-- ==== Sys2Proof/Machine/EvBoot.lean ====
section
/-! DEFINITION. Package reset, boot and program containers (24 R436 to R441). -/

namespace Sys2Proof.Machine

/-! ### The configuration table (R436) -/

/-- n bytes of a list from an offset, as a little-endian number. -/
def bytesAt (bs : List Byte) (off n : Nat) : Nat := leNat ((bs.drop off).take n)

/-- Every byte of a part of a list is 0. -/
def zeroAt (bs : List Byte) (off n : Nat) : Bool := ((bs.drop off).take n).all (· == 0)

/-- The bytes a signature covers, and the signature. -/
def tableBody (t : List Byte) : List Byte := t.take 4096
def tableSig (t : List Byte) : List Byte := (t.drop 4096).take 29792

/-- Every field lies in its range. -/
def tableFields (t : List Byte) : Bool :=
  let colw := bytesAt t 8 1
  bytesAt t 0 4 == 0x55434647 && decide (1 ≤ colw) && decide (colw ≤ 4) && decide (bytesAt t 9 1 ≤ 1) &&
    decide (bytesAt t 10 2 ≤ 1023) && decide (bytesAt t 12 4 ≤ 511) &&
    ((t.drop 32).take 320).all (fun b => decide (b.toNat ≤ 5)) && zeroAt t 1120 2976

/-- ERR of a table, 0 where it is accepted (R438). -/
def State.tableErr (s : State) (t : List Byte) : Nat :=
  if t.length != 33888 || !Config.slhVerify Config.rootKey (tableBody t) (tableSig t) then 1
  else if bytesAt t 4 4 < s.base.minVersion then 2
  else if !tableFields t then 3
  else 0

/-- The numbers below n whose bit is set from an offset of a list. -/
def bitList (bs : List Byte) (off n : Nat) : List Nat :=
  (List.range n).filter fun i => bitAt (bytesAt bs (off + i / 8) 1) (i % 8)

/-- The fields of an accepted table. -/
def tableCfg (t : List Byte) : Cfg :=
  { version := bytesAt t 4 4, colw := bytesAt t 8 1, ptpr := bytesAt t 9 1, ualn := bytesAt t 10 2,
    domn := bytesAt t 12 4, qtab := bytesAt t 16 8, astab := bytesAt t 24 8,
    role := ((t.drop 32).take 320).map fun b => b.toNat, retc := bitList t 352 5120, reth := bitList t 992 512,
    fwd := BitVec.ofNat 512 (bytesAt t 1056 64) }

/-! ### Boot (R437, R438) -/

/-- STAGE and ERR. -/
def State.stage (s : State) (stage err : Nat) : State :=
  { s with control := { s.control with bootStage := stage, bootErr := err } }

/-- SHAKE256 of a digest register followed by more bytes. -/
def extendDigest (pm : BitVec 512) (d : List Byte) : BitVec 512 := Config.shake256 (leBytes 64 pm.toNat ++ d)

/-- Step 4: PM from the table and the firmware digest. -/
def bootPm (table : List Byte) (fwd : BitVec 512) : BitVec 512 :=
  extendDigest (extendDigest 0 (leBytes 64 (Config.shake256 (tableBody table)).toNat)) (leBytes 64 fwd.toNat)

/-- Step 5: FWALL of every cluster of the column is written and locked; one that is locked keeps its value (R439). -/
def State.lockColumn (s : State) : State :=
  ((List.range 160).filter fun n => s.inColumn n && !s.fwLocked n).foldl
    (fun s n => s.setCluster n { s.cluster n with fwall := 0x101 }) s

/-- What bring-up finds of a core: a free value (DESIGN CHOICE, log 24). -/
def bringUpCurve (counter core : Nat) : Curve :=
  let f := Config.bringUp counter core
  { fmax := (List.range 8).map fun i => f i % 2 ^ 16, leak := (List.range 8).map fun i => f (8 + i) % 2 ^ 16,
    tslope := bitsInt true 16 (f 16 % 2 ^ 16), passed := f 17 != 0 }

/-- A core after bring-up: retired by RETC, or measured at a time (R427). -/
def State.bringUpCore (s : State) (t core : Nat) : Core :=
  let c := s.core core
  let h := c.health
  let h := if s.cfg.retc.contains core then { h with retired := true }
    else { h.measured (bringUpCurve s.free core) t with lastMeasure := some t, lastScheduled := some t }
  { c with health := h }

/-- The measurement of a column core failed with no spare left (ERR 5 of R438): a core that RETC retires is never measured (R424), but its
role takes a spare too. -/
def State.noSpare (s : State) : Bool :=
  let fails := fun (c : Nat) => !s.cfg.retc.contains c && !curveOk (bringUpCurve s.free c)
  let lost := (s.columnCores.filter fun c => s.roleOf c != 0 && (s.cfg.retc.contains c || fails c)).length
  let spares := (s.columnCores.filter fun c => s.roleOf c == 0 && !s.cfg.retc.contains c && !fails c).length
  (s.columnCores.any fun c => s.roleOf c != 0 && fails c) && decide (spares < lost)

/-- The channels of RETH are out of service; what has been counted stays (R431, R436). -/
def State.retireListed (s : State) : State :=
  s.cfg.reth.foldl (fun s i => s.setChannel i { s.channel i with retired := true }) s

/-- STIME is brought into step with PTP time once the cores have been measured (R407, R437): a device that is the grandmaster is in
step. How far it is behind is a free value (DESIGN CHOICE, log 24). -/
def State.lagAtBoot (s : State) : Nat := if s.cfg.ptpr = 1 then 0 else Config.bringUp s.free 5120 1

/-- Step 6: every core is measured, RETC and RETH apply, STIME comes into step, and the first records are published at the instant
that follows (DESIGN CHOICE, log 24). -/
def State.bringUp (s : State) : State :=
  let t := s.stime + 1 + Config.bringUp s.free 5120 0
  let off := s.lagAtBoot
  let inStep := if 1000000 ≤ off then t + off else t
  let epoch := (s.epoch + (t / 1000000 - s.cursor) + 1) % 2 ^ 32
  let s := { s with
    cores := (List.range 5120).map fun c => (c, s.bringUpCore t c)
    stime := (inStep / 1000000 + 1) * 1000000
    slew := if 1000000 ≤ off then 0 else off }.retireListed
  { s.publish with epoch := epoch, free := s.free + 1 }.refresh

/-- Steps 2 to 7, with what is in flash. -/
def State.boot (s : State) : State :=
  let table := s.base.table
  let err := s.tableErr table
  if err != 0 then s.stage 2 err
  else
    let cfg := tableCfg table
    let s := { s with cfg := cfg, base := { s.base with minVersion := cfg.version } }
    if Config.shake256 s.base.image != cfg.fwd then s.stage 3 4
    else
      let s := { s with control := { s.control with pm := bootPm table cfg.fwd } }.lockColumn
      if s.noSpare then s.stage 6 5 else s.bringUp.stage 7 0

/-- PACKAGE_RESET (R437): everything is at its reset value but the base die's flash and nonvolatile store; then it boots. The
schedule and the free counter are the model's own. -/
def execPackageReset (s : State) : Out :=
  .next { State.reset with base := s.base, free := s.free + 1, sched := s.sched }.boot

/-- BOOT_RETRY (R438): after a failed stage, with what the host has staged (DEDUCED, log 26). -/
def execBootRetry (s : State) : Out :=
  if s.control.bootErr = 0 then .next s
  else
    let b := s.base
    let b := { b with
      table := if b.stagedTable.isEmpty then b.table else b.stagedTable
      image := if b.stagedImage.isEmpty then b.image else b.stagedImage
      stagedTable := [], stagedImage := [] }
    .next { s with base := b, free := s.free + 1 }.boot

/-! ### Containers (R440, R441) -/

/-- A segment entry: VA, SIZE, OFF, X and DIG, and its 128 bytes. -/
structure Segm where
  va : Nat
  size : Nat
  off : Nat
  x : Bool
  dig : BitVec 512
  bytes : List Byte
deriving DecidableEq, Repr

/-- Entry i of a container. -/
def segmentAt (c : List Byte) (i : Nat) : Segm :=
  let e := (c.drop (128 + 128 * i)).take 128
  { va := bytesAt e 0 8, size := bytesAt e 8 8, off := bytesAt e 16 8, x := bitAt (bytesAt e 24 1) 0,
    dig := BitVec.ofNat 512 (bytesAt e 64 64), bytes := e }

/-- An entry is as R440 lays it out; one that is not counts as a malformed header (DEDUCED, log 7). -/
def Segm.ok (g : Segm) : Bool :=
  g.va % 4096 == 0 && decide (1 ≤ g.size) && decide (g.size ≤ 2 ^ 30) && decide (bytesAt g.bytes 24 1 < 2) &&
    zeroAt g.bytes 25 39

/-- A range of physical memory holds poison, or lies in a retired channel: its bytes cannot be read (R434, R443). -/
def State.unreadable (s : State) (pa n : Nat) : Bool := (linesOf pa n).any fun l => s.poisonedAt (64 * l)

/-- The segments of a container, or nothing where its header is malformed, or cannot be read (DESIGN CHOICE, log 7). -/
def State.segments (s : State) (pa : Nat) : Option (List Segm) :=
  let n := s.readPa (pa + 4) 4
  if s.unreadable pa (128 + 128 * n) || s.readPa pa 4 != 0x50584301 || n = 0 || 64 < n || s.readPa (pa + 72) 56 != 0 then none
  else
    let c := s.mem.readBytes pa (128 + 128 * n)
    let gs := (List.range n).map (segmentAt c)
    if gs.all Segm.ok then some gs else none

/-- PKEY. -/
def State.containerKey (s : State) (pa : Nat) : List Byte := s.mem.readBytes (pa + 8) 64

/-- Where the signatures begin: after the last segment byte (DEDUCED, log 7). -/
def sigBase (gs : List Segm) : Nat := (gs.map fun g => g.off + g.size).foldl max 0

/-- A segment copied to its VA, as the front end writes. -/
def State.copySegment (s : State) (asid pa : Nat) (g : Segm) : State :=
  (s.writeRange (frontWho asid) g.va (s.mem.readBytes (pa + g.off) g.size) (linePieces g.va g.size)).1

/-- The bytes at a VA range, line by line; one that no leaf maps, or that cannot be read, reads as nothing. -/
def State.bytesAtVa (s : State) (asid va n : Nat) : List Byte :=
  ((linePieces va n).map fun p =>
    match s.translate (nearSlice 0 p.1) asid p.1 with
    | .ok l =>
      let pa := s.localPa (l.phys p.1)
      if s.poisonedAt pa || (linkOf pa).any s.noCredit.contains then [] else s.mem.readBytes pa p.2
    | .error _ => []).flatten

/-- AM of an address space extended by a segment. -/
def State.extendAm (s : State) (asid : Nat) (key : List Byte) (g : Segm) : State :=
  let am := extendDigest (s.control.am.getD asid 0) (leBytes 64 (Config.shake256 key).toNat ++ leBytes 64 g.dig.toNat)
  { s with control := { s.control with am := s.control.am.set asid am } }

/-- Segment by segment: copied, its digest and signature checked, AM extended; the code and segment of a failure. Bytes of the container
that cannot be read fail the check that needs them (DESIGN CHOICE, log 7). -/
def State.loadSegments (s : State) (asid pa base : Nat) (key : List Byte) : List (Nat × Segm) → State × Option (Nat × Nat)
  | [] => (s, none)
  | (i, g) :: gs =>
    let s := if s.unreadable (pa + g.off) g.size then s else s.copySegment asid pa g
    if s.unreadable (pa + g.off) g.size || Config.shake256 (s.bytesAtVa asid g.va g.size) != g.dig then (s, some (2, i))
    else if s.unreadable (pa + base + 29792 * i) 29792 || !Config.slhVerify key g.bytes (s.mem.readBytes (pa + base + 29792 * i) 29792) then (s, some (3, i))
    else (s.extendAm asid key g).loadSegments asid pa base key gs

/-- X := 1, W := 0 in an entry. -/
def execEntry (e : Nat) : Nat := (if bitAt e 4 then e else e + 2 ^ 4) - (if bitAt e 3 then 2 ^ 3 else 0)

/-- The entries of the leaf that covers a page: one, or the 16 of a 64 KiB group; none where the descriptor cannot be read (R434). -/
def State.leafEntries (s : State) (asid va : Nat) : List Nat :=
  if s.poisonedAt (s.descPa asid) then []
  else
    match s.walk (s.readDesc asid) va with
    | .ok l => if l.size = 16 then (List.range 16).map fun i => l.entry / 128 * 128 + 8 * i else [l.entry]
    | .error _ => []

/-- Every leaf of a range becomes executable and not writable. -/
def State.setExec (s : State) (asid va n : Nat) : State :=
  ((List.range ((n + 4095) / 4096)).map fun i => s.leafEntries asid (va + 4096 * i)).flatten.foldl
    (fun s e => s.deviceWrite e 8 (execEntry (s.readPa e 8))) s

/-- An executable segment: its leaves, and the invalidation of its range. -/
def State.sealSegment (s : State) (asid : Nat) (g : Segm) : State :=
  let s := s.setExec asid g.va g.size
  let v : Inval := { issuer := .loader, asid := asid, start := g.va, len := g.size, arrived := [], acked := [] }
  { s with nextId := s.nextId + 1, invals := s.invals.set s.nextId v }

/-- LOAD_STAT. -/
def State.loadStat (s : State) (x : Nat) : State := { s with control := { s.control with loadStat := BitVec.ofNat 64 x } }

/-- A load has to wait for a line of the header or of an entry (R320). -/
def State.headerWaits (s : State) (pa : Nat) : Bool :=
  (linesOf pa (128 + 128 * min (s.readPa (pa + 4) 4) 64)).any fun l => s.heldBack (64 * l)

/-- A load has to wait for a line that it reads or writes: a copy owns it (R320), or a link holds the access, a UALink for 2 ms at most
(R405). -/
def State.loadWaits (s : State) (asid pa : Nat) (gs : List Segm) : Bool :=
  let source := fun (a n : Nat) => (linesOf a n).any fun l => s.heldBack (64 * l)
  source (pa + sigBase gs) (29792 * gs.length) ||
    gs.any fun g => source (pa + g.off) g.size || s.rangeWaits (frontWho asid) 5 g.va g.size (s.lateLink loadKey) ||
      (g.x && ((List.range ((g.size + 4095) / 4096)).map fun i => s.leafEntries asid (g.va + 4096 * i)).flatten.any s.heldBack)

/-- The load that LOAD_REQ names, in one step; while it has to wait LOAD_STAT stays 0xFF (R441). -/
def State.runLoad (s : State) : State :=
  let pa := s.localPa s.control.loadReq.toNat
  let asid := s.control.loadAsid.toNat
  if s.headerWaits pa then s
  else match s.segments pa with
  | none => s.loadStat 4
  | some gs =>
    if s.loadWaits asid pa gs then gs.foldl (fun s g => s.holdRange loadKey (frontWho asid) 5 g.va g.size) s
    else
      let s := s.unlink loadKey
      let r := s.loadSegments asid pa (sigBase gs) (s.containerKey pa) ((List.range gs.length).zip gs)
      match r.2 with
      | some (code, i) => r.1.loadStat (i * 2 ^ 8 + code)
      | none =>
        let xs := gs.filter fun g => g.x
        (xs.foldl (fun s g => s.sealSegment asid g) r.1).loadStat (if xs.isEmpty then 1 else 0xFF)

/-- CONTAINER_LOAD (R441): it runs until its invalidations are done, and LOAD_STAT then reads 1. -/
def execContainerLoad (pa asid : Nat) (s : State) : Out :=
  if s.control.loadStat = 0xFF || 65536 ≤ asid || !s.open then .next s
  else
    let c := { s.control with loadReq := BitVec.ofNat 64 pa, loadAsid := BitVec.ofNat 64 asid }
    .next (({ s with control := c }.loadStat 0xFF).runLoad)

/-- A load that had to wait goes on. -/
def State.settleLoad (s : State) : State :=
  if s.control.loadStat = 0xFF && !s.invals.any fun v => v.2.issuer == .loader then s.runLoad else s

end Sys2Proof.Machine
end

BRIEF:
Could you restate, word for word, the lines above from the one with "let c := s.mem.readBytes" to the one with "def State.copySegment (s", both included?

EXERCISE RESULT:
    let c := s.mem.readBytes pa (128 + 128 * n)
    let gs := (List.range n).map (segmentAt c)
    if gs.all Segm.ok then some gs else none

/-- PKEY. -/
def State.containerKey (s : State) (pa : Nat) : List Byte := s.mem.readBytes (pa + 8) 64

/-- Where the signatures begin: after the last segment byte (DEDUCED, log 7). -/
def sigBase (gs : List Segm) : Nat := (gs.map fun g => g.off + g.size).foldl max 0

/-- A segment copied to its VA, as the front end writes. -/
def State.copySegment (s : State) (asid pa : Nat) (g : Segm) : State :=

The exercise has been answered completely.